Google announced TensorFlow Similarity, a Python package for training similarity models with the company’s TensorFlow machine learning framework. Similarity models train to spot similar/related items for application in tasks like identifying matching songs or similar products.

The search giant says the similarity models train using a technique named contrastive learning.

Contrastive learning relies on clustering algorithms that identify patterns in data automatically by operating in the theory that data points in groups should have similar features. The learning method allows a model to project items into an ’embedding space’ when applied to a dataset, such that the distance between embeddings is indicative of how similar input samples are.  

What can it do?

Training with TensorFlow Similarity shows mathematical representations of the items by showing a small distance between similar items and a bigger distance between dissimilar ones.

An example would be training a similarity model on the Oxford-IIT Pet dataset.
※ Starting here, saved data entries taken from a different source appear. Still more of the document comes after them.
theorem withMem_tpr (s : State) (m : Memory) : (s.withMem m).tpr = s.tpr := rfl

section
variable (hv : s.cfg.Valid) (h : AgreeOutsideOut s.mem m)
include h

theorem AgreeOutsideOut.coef : (s.withMem m).coef k b = s.coef k b := by
  have word (a : Nat) (ha : 0x800000 ≤ a) : (s.withMem m).wordAt a = s.wordAt a := by
    have byte (n : Nat) : (s.withMem m).byteAt (a + n) = s.byteAt (a + n) := h.byteAt (.inr (by omega))
    rw [State.wordAt, State.wordAt, ← Nat.add_zero a, byte, Nat.add_zero, byte, byte, byte]
  exact mkBlock_congr fun i j => word _ (by unfold coefAddr; omega)

theorem AgreeOutsideOut.reconMacroblockRuns : (s.withMem m).reconMacroblockRuns k = s.reconMacroblockRuns k := by
  have block (b : Nat) : (s.withMem m).reconBlock k b = s.reconBlock k b :=
    congrArg (q2cBlock s.cfg s.pInt.toNat s.draws (6 * k + b)) h.coef
  exact congrArg (List.flatMap · (List.range 6)) (funext fun b => congrArg (blockOutRuns s k b) (block b))

theorem AgreeOutsideOut.reconPictureRuns : (s.withMem m).reconPictureRuns = s.reconPictureRuns :=
  congrArg (List.flatMap · (List.range s.tiles)) (funext fun _ => h.reconMacroblockRuns)

include hv

theorem AgreeOutsideOut.pixIn {c x y : Nat} (hc : c ≤ 2) (hx : x < s.cfg.maxW) (hy : y < s.cfg.maxH) :
    (s.withMem m).pixIn c x y = s.pixIn c x y :=
  h.byteAt (inAddr_outsideOut hv hc hx hy)

variable (hd : s.dimsOk = true) (hk : k < s.tiles)
include hd hk

theorem AgreeOutsideOut.lumaSample (hb : b ≤ 3) (i j : Fin 8) :
    (s.withMem m).lumaSample k b i j = s.lumaSample k b i j := by
  obtain ⟨hx, hy, hw, hh⟩ := tile_bounds hd hk
  have hbx := lumaX_le b
  have hby := lumaY_le hb
  unfold State.lumaSample
  simp (disch := omega) only [withMem_tpr, h.pixIn hv]

theorem AgreeOutsideOut.chromaSample {c : Nat} (hc : c ≤ 2) (i j : Fin 8) :
    (s.withMem m).chromaSample k c i j = s.chromaSample k c i j := by
  obtain ⟨hx, hy, hw, hh⟩ := tile_bounds hd hk
  unfold State.chromaSample
  simp (disch := omega) only [withMem_tpr, h.pixIn hv]

/-- A block of a tile of the picture is read from IN alone (42_region R226). -/
theorem AgreeOutsideOut.blockIn (hb : b < 6) : (s.withMem m).blockIn k b = s.blockIn k b := by
  refine mkBlock_congr fun i j => congrArg b64OfNat ?_
  by_cases h3 : b ≤ 3
  · rw [if_pos h3, if_pos h3, h.lumaSample hv hd hk h3]
  · rw [if_neg h3, if_neg h3, h.chromaSample hv hd hk (by omega)]

theorem AgreeOutsideOut.codeMacroblock : (s.withMem m).codeMacroblock k = s.codeMacroblock k :=
  List.map_congr_left fun b hb => congrArg (c2qBlock s.cfg s.pInt.toNat s.draws (6 * k + b))
    (h.blockIn hv hd hk (List.mem_range.mp hb))

omit hk in
theorem AgreeOutsideOut.codePicture : (s.withMem m).codePicture = s.codePicture :=
  List.flatMap_congr fun _ hk => h.codeMacroblock hv hd (List.mem_range.mp hk)

end

/-! ## Two runs of one command -/

/-- The error of the checks of a command that reads or writes IN, OUT or COEF (46_control R288). -/
def memoryError (s : State) : Instr → Option CmdError
  | .nop | .fdct _ _ | .idct _ _ | .quant _ _ | .deq _ _ | .c2q _ _ | .q2c _ _ => none
  | .ldblk _ b m | .stblk _ b m => s.tileError b m
  | .ldq _ b m | .stq _ b m => s.slotError b m
  | .codeMb m | .reconMb m => s.macroblockError m
  | .codePic => s.pictureError
  | .reconPic => s.reconPicError

theorem memoryError_withMem (s : State) (m : Memory) (i : Instr) : memoryError (s.withMem m) i = memoryError s i := by
  cases i <;> rfl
It would lead to clusters where breeds with a resemblance are close to each other while dogs and cats are separated. After model training, TensorFlow Similarity builds an index that contains the embeddings of the various items for searchability.
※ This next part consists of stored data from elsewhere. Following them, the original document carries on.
-- ==== Sys2Proof/Machine/Operands.lean ====
section
/-! DEFINITION. Operands: the port reads (spec/20_memory.md R63), the snapshot (42_period_estimator.md R141), and the
arithmetic on ticks, frequencies and duties (00_scope.md R9, 30_encoding.md R87, R88, 42_period_estimator.md R135,
43_duty_mapper.md R163, R164). -/

namespace Sys2Proof.Machine

/-- `PortRead(rst)` (R61). -/
def State.portRst (s : State) : Bool := s.inp.rst

/-- `PortRead(cycle_en)` (R61, R62). -/
def State.portCycleEn (s : State) : Bool := s.inp.cycleEn

/-- `PortRead(time_err)` (R61, R70). -/
def State.portTimeErr (s : State) : Bool := s.inp.timeErr

/-- `PortRead(pwm_err)` (R61, R70). -/
def State.portPwmErr (s : State) : Bool := s.inp.pwmErr

/-- `PortRead(raw_level)` (R61, R63). -/
def State.portRawLevel (s : State) : Bool := s.inp.rawLevel

/-- `PortRead(now)` (R61, R63): the port has `TW` wires, so it shows the low `TW` bits of the time source's count.
DEDUCED, log entry 4. -/
def State.portNow (s : State) : Nat := s.inp.now % 2 ^ s.cfg.tw

/-- The elapsed time from tick `b` to tick `a`: `dt(a, b) = (a - b) mod 2^TW` (R9). -/
def dt (c : Config) (a b : Nat) : Nat := (((a : Int) - (b : Int)) % ((2 ^ c.tw : Nat) : Int)).toNat

/-- The dividend of the raw frequency, `TICK_HZ * 2^FRAC` (R87): the greatest frequency value (R139). -/
def freqTop (c : Config) : Nat := c.tickHz * 2 ^ c.frac

/-- The raw frequency of a period of `rp` ticks (R87): floor division. For `rp = 0`, which the rule excludes and no step
reaches (R132), a free value: log entry 6. -/
def rawFx (c : Config) (rp : Nat) : Nat :=
  if rp = 0 then Config.freeQuotient (freqTop c) else freqTop c / rp

/-- The complement of the smoothing constant, `BETA_Q = 2^AB - ALPHA_Q` (R88). -/
def betaQ (c : Config) : Nat := 2 ^ c.ab - c.alphaQ

/-- The smoothing filter (R135). -/
def smooth (c : Config) (rp prev : Nat) : Nat := (c.alphaQ * rawFx c rp + betaQ c * prev) / 2 ^ c.ab

/-- `acc` of R163: `(scale * frequency + offset) * 2^K` as a signed integer. -/
def curveAcc (c : Config) (f : Nat) : Int := c.scaleQ * (f : Int) + c.offsetQ * 2 ^ c.frac

/-- `K` of R163. -/
def curveShift (c : Config) : Nat := c.sf + c.frac

/-- `r` of R163: `scale * frequency + offset` to the nearest integer, ties toward plus infinity. The divisor is positive,
so Lean's integer division is the rule's floor division. -/
def curveRound (c : Config) (f : Nat) : Int :=
  (2 * curveAcc c f + 2 ^ curveShift c) / 2 ^ (curveShift c + 1)

/-- The clamp of R164, on signed integers. -/
def clampDuty (r lo hi : Int) : Int := if r < lo then lo else if hi < r then hi else r

/-- The duty of the curve at a frequency value (R162). With `0 <= MIN_DUTY` the clamped value is a natural number. -/
def curveDuty (c : Config) (f : Nat) : Nat := (clampDuty (curveRound c f) c.minDuty c.maxDuty).toNat

/-- The snapshot `UPDATE` returns: the three registers read after its writes (R141). -/
def State.snapshot (s : State) : Snapshot where
  period := s.est.period
  smoothedFrequency := s.est.smoothedFrequency
  staleSince := s.est.staleSince

/-- `known`: the snapshot's period is `some` (R94). -/
def Snapshot.known (e : Snapshot) : Bool := e.period.isSome

/-- The function `map` of the Duty Mapper as a whole: estimate to DutyCommand (R160 to R162). -/
def dutyOf (c : Config) (e : Snapshot) : Nat :=
  mapTable (idle := c.idleDuty) (curve := curveDuty c e.smoothedFrequency) e.known

/-- Polarity of an event whose new stable level is `raw` (R113, R82). -/
def polarityOf (c : Config) (raw : Bool) : Polarity := if raw = c.idleLevel then .falling else .rising

end Sys2Proof.Machine
end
According to Google, the library enables searches over millions of indexed items, displaying the top results in fractions of a second.

Real-world application

In addition to that, TensorFlow Similarity can add an unlimited new number of classes to the index without retraining, instead of computing only the embeddings for items in new classes.

The initial release of the library focuses on providing the components to build contrastive learning-based similarity models. However, Google plans to add support for additional models in the future.

Elie Bursztein and Owen S. Vallis of Google said that the ability to search for related items has real-world applications and is a vital part of many core information systems like clustering pipelines, recommender systems, and multimedia searches.